Fact 3: Consumption insurance, measured by the transmission of income shocks to consumption, significantly deteriorates along the growth process in China. This is the case for both rural and urban areas.
Once it is established that permanent income risk increased significantly over time, we estimate a time-varying parameter that measures how much of the income risk is passed through onto consumption to measure the impact of income risk on consumption. This is a nonstationary version of Blundell, Pistaferri and Preston (2008). We find that in the earlier half of our sample period (1989-1997), neither permanent nor transitory income risk affects consumption in any significant way, indicating a very high ability of Chinese households to protect their consumption stream from income fluctuations. This result is consistent with the socio-economic environment in the early 1990s, where the state ensured consumption via rationing and secure employment. In the second half of our sample period (1998-2009), the transmission of permanent income risk to consumption is significantly higher and above zero, suggesting a limited ability to smooth consumption in the face of increasing permanent income risk.

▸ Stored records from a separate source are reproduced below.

-- ==== Sys2Proof/Laws/State.lean ====
section
/-! SUPPORT. Each field of the state under each shared update: a register set replaced, a result put in flight, a trap taken, the return from
one; and the one way every slot instruction runs. -/

namespace Sys2Proof.Laws

open Sys2Proof Sys2Proof.Machine
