/-- An aligned piece within a line of the mapped page is one piece, whatever stands in memory. -/
theorem ring_piece {u : State} (h : { u with
      mem := (tevr 1).mem, l1 := (tevr 1).l1, asleep := (tevr 1).asleep, tevrWait := (tevr 1).tevrWait, vsuLast := (tevr 1).vsuLast } = tevr 1) (acc : Acc) (ha : acc ≠ .exec) (va : Word) (n : Nat)
    (hv : (va, n) ∈ [((0x10000 : Word), 8), (0x10008, 8), (0x10060, 32)]) :
    u.span 0 .s acc va n = .ok [(⟨va.setWidth 40, false, false, 0⟩, n)] := by
  have h1 : u.tlb = (tevr 1).tlb := by have e := congrArg State.tlb h; exact e
  have h2 : u.host = (tevr 1).host := by have e := congrArg State.host h; exact e
  have h3 : u.ptbase = (tevr 1).ptbase := by have e := congrArg State.ptbase h; exact e
  have h4 : u.ptlog = (tevr 1).ptlog := by have e := congrArg State.ptlog h; exact e
  have h5 : u.probes = (tevr 1).probes := by have e := congrArg State.probes h; exact e
  have h6 : u.poison = (tevr 1).poison := by have e := congrArg State.poison h; exact e
  have h7 : u.bde = (tevr 1).bde := by have e := congrArg State.bde h; exact e
  have h8 : u.encTags = (tevr 1).encTags := by have e := congrArg State.encTags h; exact e
  have hit : ∀ x : Nat, x / 2 ^ 16 = 1 → u.tlbHit 0#16 x = some ⟨0, 0x10000, 16, 0x10000, 0x03D, 0⟩ := by
    intro x hx
    have hx' : 1 = x / 65536 := by omega
    simp [State.tlbHit, TlbEntry.covers, h1, tevr, page, u0, State.reset, ← hx']
  have fw : ∀ pa k, u.fwHeld pa k = false := by
    intro pa k
    simp [State.fwHeld, h3, h4, h5, tevr, page, u0, State.reset]
  have page' : ∀ pa, u.kvHeaderPage pa = none ∧ u.kvPageHeader pa = none := by
    intro pa
    have b : ∀ st, (u.bdeOf st).kvwn = 0 := by
      intro st
      rw [State.bdeOf, h7]
      by_cases z : st < 8
      · exact (show ∀ x : Fin 8, ((tevr 1).bde.toList.getD x.val ⟨0, 0, 0, 0⟩).kvwn = 0 by decide +kernel) ⟨st, z⟩
      · rw [List.getD_eq_getElem?_getD, List.getElem?_eq_none (by simpa using z)]; rfl
    constructor <;> simp [State.kvPageHeader, State.kvHeaderPage, b]
  have kv : ∀ pa, u.kvBad pa = false := by intro pa; simp [State.kvBad, page']
  have cell : ∀ pa, u.kvCell pa = false := by intro pa; simp [State.kvCell, page']
  have line : ∀ pa, u.kvLine pa = false := by intro pa; simp [State.kvLine, cell]
  have lost : ∀ a pa k, u.readLost a pa k = false := by
    intro a pa k
    simp [State.readLost, State.lostAt, State.poisoned, h6, kv, tevr, page, u0, State.reset]
  have enc : ∀ pa, u.encLost 0#4 pa = false := by
    intro pa
    simp [State.encLost, State.encOf, h8, tevr, page, u0, State.reset]
  have pl : ∀ x : Nat, x < 0x8000000000 → placeOf x = .hbm := by intro x hx; simp [placeOf, hx]
  simp only [List.mem_cons, Prod.mk.injEq, List.not_mem_nil, or_false] at hv
  rcases hv with ⟨rfl, rfl⟩ | ⟨rfl, rfl⟩ | ⟨rfl, rfl⟩ <;>
    (simp only [State.span, piecesOf, linePieces, State.spanGo, State.translate]
     cases acc <;> first | exact absurd rfl ha | skip) <;>
    simp [linePieces, State.spanGo, State.translate, State.tableLost, State.leafIn, hit, permOk, State.checkPlace, State.placeFail, State.paOf, fw, lost,
      cell, line, enc, pl, State.viewOk, Leaf.addr, canonPa]

/-! ### Parts of the SQM's transactions -/

/-- A part that runs: its value and the state it leaves. -/
theorem runs_of {α : Type} {m : SqM α} {s : State} (h : (m s).toOption.isSome = true) : ∃ a t, m s = .ok (a, t) := by
  cases e : m s with
  | ok p => exact ⟨p.1, p.2, rfl⟩
  | error f => rw [e] at h; cases h

theorem unit_of {m : SqM Unit} {s : State} (h : (m s).toOption.isSome = true) : ∃ t, m s = .ok ((), t) := by
  obtain ⟨_, t, e⟩ := runs_of h
  exact ⟨t, e⟩

theorem value_of {α : Type} [DecidableEq α] {m : SqM α} {s : State} {a : α} (h : (m s).toOption.map (·.1) = some a) : ∃ t, m s = .ok (a, t) := by
  cases e : m s with
  | ok p => rw [e] at h; cases h; exact ⟨p.2, rfl⟩
  | error f => rw [e] at h; cases h

/-- Of a part that runs, its first part runs, and then the rest. -/
theorem bind_of {α β : Type} {m : SqM α} {k : α → SqM β} {s : State} (h : ((m >>= k) s).toOption.isSome = true) :
    ∃ a t, m s = .ok (a, t) ∧ (k a t).toOption.isSome = true := by
  cases e : m s with
  | ok p => exact ⟨p.1, p.2, rfl, by simpa [bind, StateT.bind, e, Except.bind] using h⟩
  | error f => simp [bind, StateT.bind, e, Except.bind, Except.toOption] at h

/-- The value of what follows a first part. -/
theorem value_bind {α β : Type} [DecidableEq β] {m : SqM α} {k : α → SqM β} {s t : State} {a : α} {b : β} (e : m s = .ok (a, t))
    (h : ((m >>= k) s).toOption.map (·.1) = some b) : ∃ u, k a t = .ok (b, u) :=
  value_of (by simpa [bind, StateT.bind, e, Except.bind] using h)

theorem unit_bind {β : Type} {m : SqM Unit} {k : SqM β} {s : State} (h : ((do m; k) s).toOption.isSome = true) :
    ∃ t, m s = .ok ((), t) ∧ (k t).toOption.isSome = true := by
  obtain ⟨_, t, e, r⟩ := bind_of h
  exact ⟨t, e, r⟩

/-- A descriptor of slot 5 in a state, with this many nodes, and other fields. -/
def descriptor (st ncnt : Nat) (more : List (DField × Nat) := []) : Desc :=
  ([(dSTATE, st), (dNCNT, ncnt), (dKSL, 4), (dMAXD, 4), (dMAXN, 8), (dNKV, 1), (dL, 8), (dCL, 8), (dLMAX, 16), (dEOS, 0xFFFFF), (dHINT, 7), (dKVPT, 0x11000),
    (dREMAP, 0x11100), (dSCORE, 0x11200), (dTREE, 0x12000), (dACCREC, 0x12800), (dDRING, 0x12900)] ++ more).foldl (fun d f => dSet d f.1 f.2) 0
def slot5 : SqSlot := ⟨5, 0x10000, 0, 0, [], 0, none, []⟩

/-- Slot 5 is admitted with its descriptor at 0x10000; node 0 has token 7 and no parent; an acceptance of node 0 with its KV written stands; page 8 exists;
the shortlist record at 0x13000 has four entries; the page stack at 0x14000 has one page. -/
def sequence (d : Desc) (q : SqSlot := slot5) : State :=
  { page (spm u0) 0x10000 0x10000 with
    sqSlots := [q], pageStack := some (0x14000, 0),
    mem := [(0x10000, 256, d.toNat), (0x11040, 8, 0x20000), (0x12000, 16, 7 + 0xFF * 2 ^ 32 + 2 ^ 40), (0x12800, 32, 1 + 2 ^ 16 + 2 ^ 24), (0x13008, 4, 4),
      (0x14000, 8, 1), (0x14040, 8, 0x30000)].foldl (fun m w => Memory.setNum m w.1 w.2.1 w.2.2) [] }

Implications for the welfare assessment of the Chinese growth process
As Chinese households’ incomes grew from 1989 to 2009, the risk environment and its impact on consumption changed dramatically as well. To the extent that higher income risk and higher transmission to consumption lead to a more volatile consumption path, there will be a negative impact on welfare. Based on Lucas (1987), we calculate the relative contributions coming from changes in average income growth, changes in income risk, and changes in the transmission onto consumption, to the overall welfare gain from China’s growth process. For rural households, the welfare cost of increased income risk and higher transmission on consumption from the 1990s to the 2000s is of a similar magnitude to the welfare gain from higher income growth over the same period. Under some realistic assumption of risk aversion, rural households would actually prefer living in the economic environment of the 1990s rather than that of the 2000s, despite more growth in the latter period! For urban households, the positive effect of income growth on welfare dominates and they would unambiguously prefer the 2000s.

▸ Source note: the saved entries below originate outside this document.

-- ==== Sys2Proof/Machine/Codec.lean ====
section
/-! DEFINITION. The checksum and framing codec (40_codec.md): three pure functions. -/

namespace Sys2Proof.Machine

/-- `checksum(bytes)`: 0xFF folded by exclusive or with every byte (R130). -/
def checksum (bytes : List Byte) : Byte :=
  bytes.foldl (fun acc b => acc ^^^ b) 0xFF

/-- `build_frame(header, payload)`: header, payload, checksum of both (R131). -/
def buildFrame (header : Byte) (payload : List Byte) : List Byte :=
  (header :: payload) ++ [checksum (header :: payload)]

/-- `verify_frame(received)`: the last byte is the checksum of all bytes before it; false of the empty string (R132). -/
def verifyFrame (received : List Byte) : Bool :=
  match received.getLast? with
  | none => false
  | some c => checksum received.dropLast == c

end Sys2Proof.Machine
end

Broader lessons to other developing economies
Using a long panel of Chinese household income and consumption data, we document the first direct empirical evidence of a negative relationship between consumption insurance and growth. It is an open question whether this negative relationship is more general and/or applies to other countries. Relatedly, De Magalhaes and Santaeulàlia-Llopis (forthcoming) also find a negative relationship between accumulation and insurance in some poor African countries. A more systematic analysis needs to be done to establish whether this relation holds (or changes) across time and across space. And this is important given the potential first-order implications for the welfare assessment of economic growth that we have found for China. Ultimately, if this negative relationship between growth and insurance is indeed a trade-off, we need to find the barriers that the need for consumption insurance creates for economic growth. Only then can we assess policies that can overcome those barriers. This is currently missing in the economic growth literature.
(Raül Santaeulàlia-Llopis is a research fellow at MOVE and UAB and an affiliated research professor of the Barcelona GSE; Yu Zheng is an assistant professor at the City University of Hong Kong.)